▶ WORK TO COMPLETE: The data below should be repeated exactly and in full.

***** SOURCE INFORMATION *****

-- ==== Sys2Proof/Machine/AttachOps.lean ====
section
/-! DEFINITION. Receiving on the attach link (R69-R72, R74, R79-R87, R89-R92, R122). -/

namespace Sys2Proof.Machine

open Sys2Proof

/-! ### What a completed access was for (R89) -/

/-- One attach access of the Plocen has ended: `ok` says without error, and `data` is what a read returned. -/
def State.accessDone (s : State) (u : AttUse) (sentAt : Nat) (data : List Byte) (ok : Bool) : State :=
  match u with
  | .ringFetch r f n => s.ringFetched r f n data ok
  | .fillFetch f n => s.fillFetched f n data ok
  | .source h off => s.sourceDone h off data ok
  | .list r sub f n => s.listDone r sub f n data ok
  | .listPart r sub e lo => s.listPartDone r sub e lo data ok
  | .landReply l => (s.landDone l ok).destGo
  | .reqRead j off => s.jobStep j off data ok
  | .reqWrite j off => s.jobStep j off [] ok
  | .atomRead j => s.jobStep j 0 data ok
  | .atomWrite j => s.jobStep j 0 [] ok
  | .completion r _ => s.completionDone r sentAt ok
  | .missRecord c => s.missDone c ok
  | .contribution b ph rd sl c off => s.contribDone b ph rd sl c off data ok
  | .warpLand l => (s.warpLanded l ok).destGo

/-- An access with a tag has ended; nothing waits for one whose use has been given up (R126, R147). -/
def State.accessOver (s : State) (x : AttTag) (data : List Byte) (ok : Bool) : State :=
  if x.void then s else s.accessDone x.use x.sentAt data ok

/-- The Plocen's waiting transactions go out as far as they may. -/
def State.attPump (s : State) : State :=
  let s1 := s.pumpCpl s.ep.att.cplQueue.length
  s1.pump s1.ep.att.queue.length

/-- The tag `tag` of P2A_REQ. -/
def State.tagOf (s : State) (tag : Nat) : Option AttTag := SMap.find? s.ep.att.tags tag

/-- `s` with a tag freed. -/
def State.dropTag (s : State) (tag : Nat) : State := s.modAtt fun a => { a with tags := SMap.drop a.tags tag }

/-- `s` with a tag replaced. -/
def State.setTag (s : State) (tag : Nat) (x : AttTag) : State := s.modAtt fun a => { a with tags := SMap.set a.tags tag x }

/-- Completion chunks that the Plocen has consumed (R69). -/
def State.cplTaken (s : State) (k : Nat) : State := s.modAtt fun a => { a with cplFreed := a.cplFreed + k }

/-- A CPL of the accelerator (R79, R81, R89). The late completion of a timed-out tag only frees the tag. -/
def State.cplIn (s : State) (t : Txn) : State :=
  let s0 := s.cplTaken 1
  match s0.tagOf t.tag with
  | none => s0
  | some x =>
    if x.isRead then s0
    else
      let s1 := s0.dropTag t.tag
      if x.dead then s1.attPump
      else if t.status = 0 then (s1.accessOver x [] true).attPump
      else ((s1.epErr errAccError).accessOver x [] false).attPump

*****

▶ SOLVED PROBLEM:
-- ==== Sys2Proof/Machine/AttachOps.lean ====
section
/-! DEFINITION. Receiving on the attach link (R69-R72, R74, R79-R87, R89-R92, R122). -/

namespace Sys2Proof.Machine

open Sys2Proof

/-! ### What a completed access was for (R89) -/

/-- One attach access of the Plocen has ended: `ok` says without error, and `data` is what a read returned. -/
def State.accessDone (s : State) (u : AttUse) (sentAt : Nat) (data : List Byte) (ok : Bool) : State :=
  match u with
  | .ringFetch r f n => s.ringFetched r f n data ok
  | .fillFetch f n => s.fillFetched f n data ok
  | .source h off => s.sourceDone h off data ok
  | .list r sub f n => s.listDone r sub f n data ok
  | .listPart r sub e lo => s.listPartDone r sub e lo data ok
  | .landReply l => (s.landDone l ok).destGo
  | .reqRead j off => s.jobStep j off data ok
  | .reqWrite j off => s.jobStep j off [] ok
  | .atomRead j => s.jobStep j 0 data ok
  | .atomWrite j => s.jobStep j 0 [] ok
  | .completion r _ => s.completionDone r sentAt ok
  | .missRecord c => s.missDone c ok
  | .contribution b ph rd sl c off => s.contribDone b ph rd sl c off data ok
  | .warpLand l => (s.warpLanded l ok).destGo

/-- An access with a tag has ended; nothing waits for one whose use has been given up (R126, R147). -/
def State.accessOver (s : State) (x : AttTag) (data : List Byte) (ok : Bool) : State :=
  if x.void then s else s.accessDone x.use x.sentAt data ok

/-- The Plocen's waiting transactions go out as far as they may. -/
def State.attPump (s : State) : State :=
  let s1 := s.pumpCpl s.ep.att.cplQueue.length
  s1.pump s1.ep.att.queue.length

/-- The tag `tag` of P2A_REQ. -/
def State.tagOf (s : State) (tag : Nat) : Option AttTag := SMap.find? s.ep.att.tags tag

/-- `s` with a tag freed. -/
def State.dropTag (s : State) (tag : Nat) : State := s.modAtt fun a => { a with tags := SMap.drop a.tags tag }

/-- `s` with a tag replaced. -/
def State.setTag (s : State) (tag : Nat) (x : AttTag) : State := s.modAtt fun a => { a with tags := SMap.set a.tags tag x }

/-- Completion chunks that the Plocen has consumed (R69). -/
def State.cplTaken (s : State) (k : Nat) : State := s.modAtt fun a => { a with cplFreed := a.cplFreed + k }

/-- A CPL of the accelerator (R79, R81, R89). The late completion of a timed-out tag only frees the tag. -/
def State.cplIn (s : State) (t : Txn) : State :=
  let s0 := s.cplTaken 1
  match s0.tagOf t.tag with
  | none => s0
  | some x =>
    if x.isRead then s0
    else
      let s1 := s0.dropTag t.tag
      if x.dead then s1.attPump
      else if t.status = 0 then (s1.accessOver x [] true).attPump
      else ((s1.epErr errAccError).accessOver x [] false).attPump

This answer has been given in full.